Под зонтом Марья Ивановна Полудинская подымалась на брюллевскую террасу, повторяя два слова: «Неужели люблю?» И отвечала взволнованно: «Люблю, люблю». Да она и спрашивала, лишь бы доставить себе радость повторением. Нервическая, резкая, чуть долговязая, шла под зонтом, высоко подбирая юбку. Близоруко вглядывалась в идущих по террасе немцев; видела – по мосту через Эльбу едет карета в серый, в осеннем дожде, Нейштадт.
У парапета Полудинская поглядела на причаливший пароход; под каштаном у скамьи никого не было; в представлении Полудинской стоял красавец, хохотун, червонный демократ, разрушитель – Бакунин. Полудинская сердилась: как мог он позавчера отплясывать на балу у мадам Шамбелан де Кеннериц с какой-то графиней, женой французского посланника?
Бакунин шёл широкой, раскачивающейся походкой. Подходя, улыбался дружески.
– Простите опоздание, Марья Ивановна!
Спускаясь по широкому спуску брюллевской террасы, сделанному ещё русским князем Репниным в бытность его дрезденским губернатором, Полудинская проговорила:
– Михаил Александрович, как же совместить: вы, якобинец, демократ, танцуете у Шамбелан де Кеннериц?
Бакунин посмотрел удивлённо.
– Ну, танцор-то я, положим, плохой, – захохотал он громко, – а что же, общество на балу было преинтересное.
Они пошли Театральной площадью ко дворцу; их обогнали четыре смеявшихся офицера, взглянули, обернулись на Полудинскую.

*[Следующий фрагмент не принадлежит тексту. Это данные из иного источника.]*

-- ==== Sys2Proof/Certificates/Slice0/Obligations.lean ====
section
/-! DEFINITION. The statements for the provers: one definition each, listed in OBLIGATIONS.json. -/

open Sys2Proof Sys2Proof.Machine

/-! Encoding (30_encoding.md). -/

/-- The words of the opcode map decode to their commands, and some words that are no command are rejected by name. -/
def Obligations.CommandWordsDecode : Prop :=
  decode 0x00000001 = .ok .clr ∧ decode 0x00000002 = .ok .count ∧ decode 0x00000003 = .ok .build ∧
  decode 0x00000004 = .ok .derive ∧ decode 0x00000005 = .ok .pack ∧ decode 0x00000006 = .ok .unpack ∧
  decode 0x00000007 = .ok .encode ∧ decode 0x00000000 = .error .opcodeReserved ∧
  decode 0x00000008 = .error .opcodeReserved ∧ decode 0x000000FF = .error .opcodeReserved ∧
  decode 0x00000102 = .error .zeroFieldNotZero ∧ decode 0xFFFFFFFF = .error .zeroFieldNotZero

/-- Decoding the word of a command gives the command back, directly and through the opcode table's bit numbering. -/
def Obligations.DecodeOfEncodeIsTheCommand : Prop :=
  ∀ i : Instr, i.wellFormed = true → decode (encode i) = .ok i ∧ decodeTableWord 32 (encode i).toNat = some i

/-- Of all 32-bit words exactly the words of the seven commands decode, each to its command, and exactly they pass the
legality check of bits 31:8 and 7:0. -/
def Obligations.OnlyCommandWordsDecode : Prop :=
  ∀ w : Word, (∀ i, decode w = .ok i ↔ w = encode i) ∧ (wordLegal w = true ↔ ∃ i, w = encode i)

/-! Steps: the host's operations (20_memory.md R61 to R63). -/

/-- When the host's next operation writes a word that decodes to `i` to CMD, the block being idle, the step is `exec i` on
the state with that operation taken off and the word stored in CMD. -/
def Obligations.StepRunsTheDecodedCommand : Prop :=
  ∀ (s : State) (rest : List HostOp) (w : Word) (i : Instr),
    s.pending = .write 0 (.reg w) :: rest → statusBusy s.status = false → decode w = .ok i →
    step s = exec i { s with pending := rest, cmd := w }

/-- After `withFetchWord` of a word that decodes to `i` the very next step is `exec i`, on the state with that word in CMD
and BUSY = 0. -/
def Obligations.FetchWordIsRunNext : Prop :=
  ∀ (s : State) (w : Nat) (i : Instr), decodeTableWord 32 w = some i →
    step (s.withFetchWord 32 w) = exec i { s with cmd := BitVec.ofNat 32 w, status := statusIdle s.status }

/-- An illegal word written to CMD is stored there, raises IllegalCommandError with its bits 7:0 as ERROP, and changes
nothing else. -/
def Obligations.IllegalWordChangesOnlyCmdAndStatus : Prop :=
  ∀ (s : State) (rest : List HostOp) (w : Word),
    s.pending = .write 0 (.reg w) :: rest → statusBusy s.status = false →
    (w.extractLsb' 8 24 ≠ 0 ∨ (w.extractLsb' 0 8).toNat = 0 ∨ 8 ≤ (w.extractLsb' 0 8).toNat) →
    step s = .next { s with pending := rest, cmd := w,
                            status := statusError .illegalCommand (w.extractLsb' 0 8) }

/-- A host read of an element that exists, the block being idle (or the register read being STATUS), changes no state of
the block and gives the host one element of that space (of its width, where every cell has its width): the register, the
count, or what the written cell holds (for NODE, inside the valid region). Where the spec leaves the value open nothing is said of it. -/
def Obligations.HostReadReturnsTheElement : Prop :=
  ∀ (s : State) (rest : List HostOp) (sp : Space) (i : Nat),
    s.pending = .read sp i :: rest → (statusBusy s.status = false ∨ (sp = .reg ∧ i = 1)) → i < sp.elements s.config →
    ∃ (e : Element) (d : Nat),
      step s = .next { s with pending := rest, readLog := e :: s.readLog, draws := d } ∧ e.space = sp ∧
      (cellsFit s = true → e.fits s.config = true) ∧
      (sp = .reg → ([s.cmd, s.status, s.symlen, s.symcount, s.tabsize, s.bitlen, s.bytelen, s.nodecnt, s.nleaf].map
        Element.reg)[i]? = some e) ∧
      (sp = .symbuf → ∀ v, Memory.get s.symbuf i = some v → e = .sym v) ∧
      (sp = .freq → e = .count (freqGet s.freq i)) ∧
      (sp = .node → i < s.nodecnt.toNat → ∀ v, Memory.get s.node i = some v → e = .node v) ∧
      (sp = .codetab → ∀ v, Memory.get s.codetab i = some v → e = .entry v) ∧
      (sp = .bytebuf → ∀ v, Memory.get s.bytebuf i = some v → e = .byte v)

/-- A host write of an element that exists, other than CMD: SYMLEN, SYMCOUNT, TABSIZE, BYTELEN and the cells of SYMBUF,
FREQ, CODETAB and BYTEBUF take the value, every other cell and register is as it was; STATUS, BITLEN, NODECNT, NLEAF and
the NODE records ignore it. -/
def Obligations.HostWriteStoresOrIsIgnored : Prop :=
  ∀ (s : State) (rest : List HostOp) (i : Nat) (v : Element),
    s.pending = .write i v :: rest → statusBusy s.status = false → i < v.space.elements s.config →
    v.fits s.config = true → (v.space = .reg → i ≠ 0) →
    ∃ t, step s = .next t ∧
      (∀ w, v = .reg w → t =
        if i = 2 then { s with pending := rest, symlen := w }
        else if i = 3 then { s with pending := rest, symcount := w }
        else if i = 4 then { s with pending := rest, tabsize := w }
        else if i = 6 then { s with pending := rest, bytelen := w }
        else { s with pending := rest }) ∧
      (∀ x, v = .sym x → t = { s with pending := rest, symbuf := t.symbuf } ∧
        Memory.get t.symbuf i = some x ∧ ∀ j, j ≠ i → Memory.get t.symbuf j = Memory.get s.symbuf j) ∧
      (∀ x, v = .count x → t = { s with pending := rest, freq := t.freq } ∧
        freqGet t.freq i = x ∧ ∀ j, j ≠ i → freqGet t.freq j = freqGet s.freq j) ∧
      (∀ x, v = .node x → t = { s with pending := rest }) ∧
      (∀ x, v = .entry x → t = { s with pending := rest, codetab := t.codetab } ∧
        Memory.get t.codetab i = some x ∧ ∀ j, j ≠ i → Memory.get t.codetab j = Memory.get s.codetab j) ∧
      (∀ x, v = .byte x → t = { s with pending := rest, bytebuf := t.bytebuf } ∧
        Memory.get t.bytebuf i = some x ∧ ∀ j, j ≠ i → Memory.get t.bytebuf j = Memory.get s.bytebuf j)

/-- The refusals of a host access: an index outside its space, any access but a read of STATUS while BUSY = 1, and (the
model's choice, log entry 13) a write of a value wider than an element of its space. -/
def Obligations.HostAccessRefusals : Prop :=
  (∀ (s : State) (rest : List HostOp) (sp : Space) (i : Nat), s.pending = .read sp i :: rest →
    statusBusy s.status = false → sp.elements s.config ≤ i → step s = .refused .indexOutOfRange) ∧
  (∀ (s : State) (rest : List HostOp) (i : Nat) (v : Element), s.pending = .write i v :: rest →
    statusBusy s.status = false → v.space.elements s.config ≤ i → step s = .refused .indexOutOfRange) ∧
  (∀ (s : State) (rest : List HostOp) (sp : Space) (i : Nat), s.pending = .read sp i :: rest →
    statusBusy s.status = true → ¬ (sp = .reg ∧ i = 1) → step s = .refused .busyAccess) ∧
  (∀ (s : State) (rest : List HostOp) (i : Nat) (v : Element), s.pending = .write i v :: rest →
    statusBusy s.status = true → step s = .refused .busyAccess) ∧
  (∀ (s : State) (rest : List HostOp) (i : Nat) (v : Element), s.pending = .write i v :: rest →
    statusBusy s.status = false → i < v.space.elements s.config → v.fits s.config = false →
    step s = .refused .elementTooWide)

/-- A reset, at any time, leaves the block in the reset state; the configuration is fixed, and what the host has pending and
has read is not the block's (log entries 1, 2, 3, 4). -/
def Obligations.ResetFromAnyState : Prop :=
  ∀ (s : State) (rest : List HostOp), s.pending = .reset :: rest →
    step s = .next { State.reset with config := s.config, pending := rest, readLog := s.readLog, draws := s.draws }

/-- With nothing pending the block does nothing. -/
def Obligations.IdleBlockDoesNothing : Prop :=
  ∀ s : State, s.pending = [] → step s = .next s

/-- The state after reset and the state after a CLR command, register by register and memory by memory. -/
def Obligations.ResetAndClearedValues : Prop :=
  (State.reset.cmd = 0 ∧ State.reset.status = 0 ∧ State.reset.symlen = 0 ∧ State.reset.symcount = 0 ∧
    State.reset.tabsize = 0 ∧ State.reset.bitlen = 0 ∧ State.reset.bytelen = 0 ∧ State.reset.nodecnt = 0 ∧
    State.reset.nleaf = 0 ∧ (∀ k, freqGet State.reset.freq k = 0) ∧ Unwritten State.reset.symbuf ∧
    Unwritten State.reset.node ∧ Unwritten State.reset.codetab ∧ Unwritten State.reset.bytebuf) ∧
  ∀ (s : State) (rest : List HostOp), s.pending = .write 0 (.reg 0x00000001) :: rest → statusBusy s.status = false →
    ∃ t, step s = .next t ∧ t.cmd = 0x00000001 ∧ t.status = 0 ∧ t.symlen = 0 ∧ t.symcount = 0 ∧ t.tabsize = 0 ∧
      t.bitlen = 0 ∧ t.bytelen = 0 ∧ t.nodecnt = 0 ∧ t.nleaf = 0 ∧ (∀ k, freqGet t.freq k = 0) ∧ Unwritten t.symbuf ∧
      Unwritten t.node ∧ Unwritten t.codetab ∧ Unwritten t.bytebuf

/-! The invariant. -/

/-- The reset state meets the invariant. -/
def Obligations.InvHoldsAtReset : Prop := Inv State.reset

/-- Every step keeps the invariant, from every state that meets it, in every configuration: memories in canonical form and
within their spaces, no value wider than its field, STATUS legal, NODE a tree wherever NODECNT says so. No step changes the
configuration. -/
def Obligations.StepKeepsInv : Prop :=
  ∀ s t : State, Inv s → step s = .next t → Inv t ∧ t.config = s.config

/-! COUNT (40_symbol_freq_counter.md). -/

/-- COUNT of 1 to SYM_CAP written symbols completes: every FREQ cell holds the number of occurrences of its symbol, STATUS
is 0, and nothing else changes. -/
def Obligations.CountTalliesTheSymbols : Prop :=
  ∀ (s : State) (xs : List Nat), SymbolsAre s xs → 1 ≤ xs.length → xs.length ≤ s.config.symCap →
    ∃ t, exec .count s = .next t ∧ t = { s with freq := t.freq, status := 0 } ∧
      ∀ x : Nat, freqGet t.freq x = xs.count x

/-- COUNT's errors in their order, each leaving FREQ all 0 and everything else as it was; and the fault where a symbol in
the valid region was never written. -/
def Obligations.CountErrorsAndUnwritten : Prop :=
  (∀ s : State, s.config.symCap < s.symlen.toNat →
    ∃ t, exec .count s = .next t ∧ t = { s with freq := t.freq, status := statusError .capacity 0x02 } ∧
      ∀ k, freqGet t.freq k = 0) ∧
  (∀ s : State, s.symlen = 0 →
    ∃ t, exec .count s = .next t ∧ t = { s with freq := t.freq, status := statusError .emptyInput 0x02 } ∧
      ∀ k, freqGet t.freq k = 0) ∧
  (∀ (s : State) (k : Nat), s.symlen.toNat ≤ s.config.symCap → k < s.symlen.toNat → Memory.get s.symbuf k = none →
    exec .count s = .fault (.unwrittenCell .symbuf))

/-- After a COUNT of symbols that succeeds the counts sum to the input length, the nonzero cells are the symbols that
occur, their number is from 1 to min(SYMLEN, N_MAX), and a permutation of the input gives the same FREQ. -/
def Obligations.CountSumsAndIgnoresOrder : Prop :=
  ∀ (s : State) (xs : List Nat) (t : State), SymbolsAre s xs → AreSymbols s xs → exec .count s = .next t →
    t.status = 0 →
    CountSum t = s.symlen.toNat ∧
    (∀ x : Nat, 0 < freqGet t.freq x ↔ x ∈ xs) ∧
    1 ≤ (PresentSymbols t).card ∧ (PresentSymbols t).card ≤ min s.symlen.toNat s.config.nMax ∧
    ∀ (s' : State) (ys : List Nat), SymbolsAre s' ys → s'.config = s.config → xs.Perm ys →
      ∃ t', exec .count s' = .next t' ∧ t'.status = 0 ∧ ∀ k, freqGet t'.freq k = freqGet t.freq k

/-! BUILD (41_huffman_tree_builder.md). -/

/-- BUILD with every cell of FREQ 0 raises EmptyInputError, NODECNT and NLEAF become 0 and NODE unwritten; ENCODE never
ends with that error of BUILD's. -/
def Obligations.BuildWithoutEntries : Prop :=
  (∀ s : State, freqWf s.config s.freq = true → (∀ k, freqGet s.freq k = 0) →
    ∃ t, exec .build s = .next t ∧
      t = { s with node := t.node, nodecnt := 0, nleaf := 0, status := statusError .emptyInput 0x03 } ∧
      Unwritten t.node) ∧
  ∀ s t : State, exec .encode s = .next t → t.status ≠ statusError .emptyInput 0x03

/-- BUILD with a nonzero count completes: NLEAF is the number N of nonzero counts, NODECNT is 2N - 1, NODE[0..N) are the
leaves of the present symbols in ascending order with their counts as weights, the cells of NODE from 2N - 1 on and all
else but STATUS are as they were. -/
def Obligations.BuildMakesTheLeaves : Prop :=
  ∀ s : State, freqWf s.config s.freq = true → (PresentSymbols s).Nonempty →
    ∃ t, exec .build s = .next t ∧
      t = { s with node := t.node, nodecnt := t.nodecnt, nleaf := t.nleaf, status := 0 } ∧
      t.nleaf.toNat = (PresentSymbols s).card ∧ t.nodecnt.toNat = 2 * t.nleaf.toNat - 1 ∧
      (∀ k, k < t.nleaf.toNat → ∃ x ∈ PresentSymbols s, ∃ r, Memory.get t.node k = some r ∧ r.kind = .leaf ∧
        r.weight = freqGet s.freq x ∧ r.depth = 1 ∧ r.key = x ∧ r.left = 0 ∧ r.right = 0) ∧
      (∀ k, k + 1 < t.nleaf.toNat → keysRise t.node k = true) ∧
      SameFrom t.nodecnt.toNat s.node t.node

И оттого что Бакунин молчал, курил, не обходя, шлёпал по лужам, и оттого что смеялись офицеры, Полудинская выговорила, может быть, даже не то, что хотела: от обиды молчания.
– Я иногда ненавижу ту власть, которой сама покорилась.
– Власть? – переспросил Бакунин без интереса, словно не понимая.
– Да, ту власть. То есть с тех пор как я люблю вас, Михаил Александрович, – сказала Полудинская дрожаще и вызывающе, – у меня нет ни гордости, ни самолюбия. Не притворяйтесь, что вы этого не знали, вчера я не могла выговорить вам то, что было на душе, но я не боюсь ничего, даже вашего презрения.
Бакунин почувствовал захватывающую всё существо неловкость; вспомнил такое же объяснение с Воейковой и Александрой Беер, упавшей в обморок.
– Ну и подите, рассказывайте кому хотите, что я унизилась до того, что сама пришла к вам, непрошеная и ненужная, и первая вам сказала, что люблю вас. Я хочу только одного, – говорила резко, страстно Полудинская, то глядя на камни площади, ударяя в них концом зонта, то поворачиваясь к Бакунину, – да, только одного, чтоб вы признали, что в этом виноваты и вы. Вы помните разговор о любви? Иль, может быть, я неверно вас поняла?
Полудинской показалось, что мужественное лицо Бакунина чуть улыбнулось. «Чему?» – подумала, и захотелось заплакать.
– Марья Ивановна, видите ли, – громко проговорил Бакунин, – да, я говорил о любви, о том, что это великое таинство, но я говорил это общо, с объективной точки. Если ж вы хотите спросить меня о развитии моего личного чувства?
– Да, – резко сказала Полудинская.
Бакунин поглядел в камни площади, чуть улыбнулся.
– Любовь? – сказал он. – Сложное это дело, Марья Ивановна. Иногда мне ведь тоже кажется, что люблю, а вглядишься, оказывается, и нет. Мало мы знакомы, наши жизни не нашли ещё то мгновение, в котором люди сознают себя и чувствуют, что друг другу родны, что составляют одну жизнь. Но я думаю, что оно для меня едва ли и возможно, не рождён я для любви, Марья Ивановна. – Бакунин поглядел весело, улыбаясь. Полудинской показалось, что Бакунин ударил её.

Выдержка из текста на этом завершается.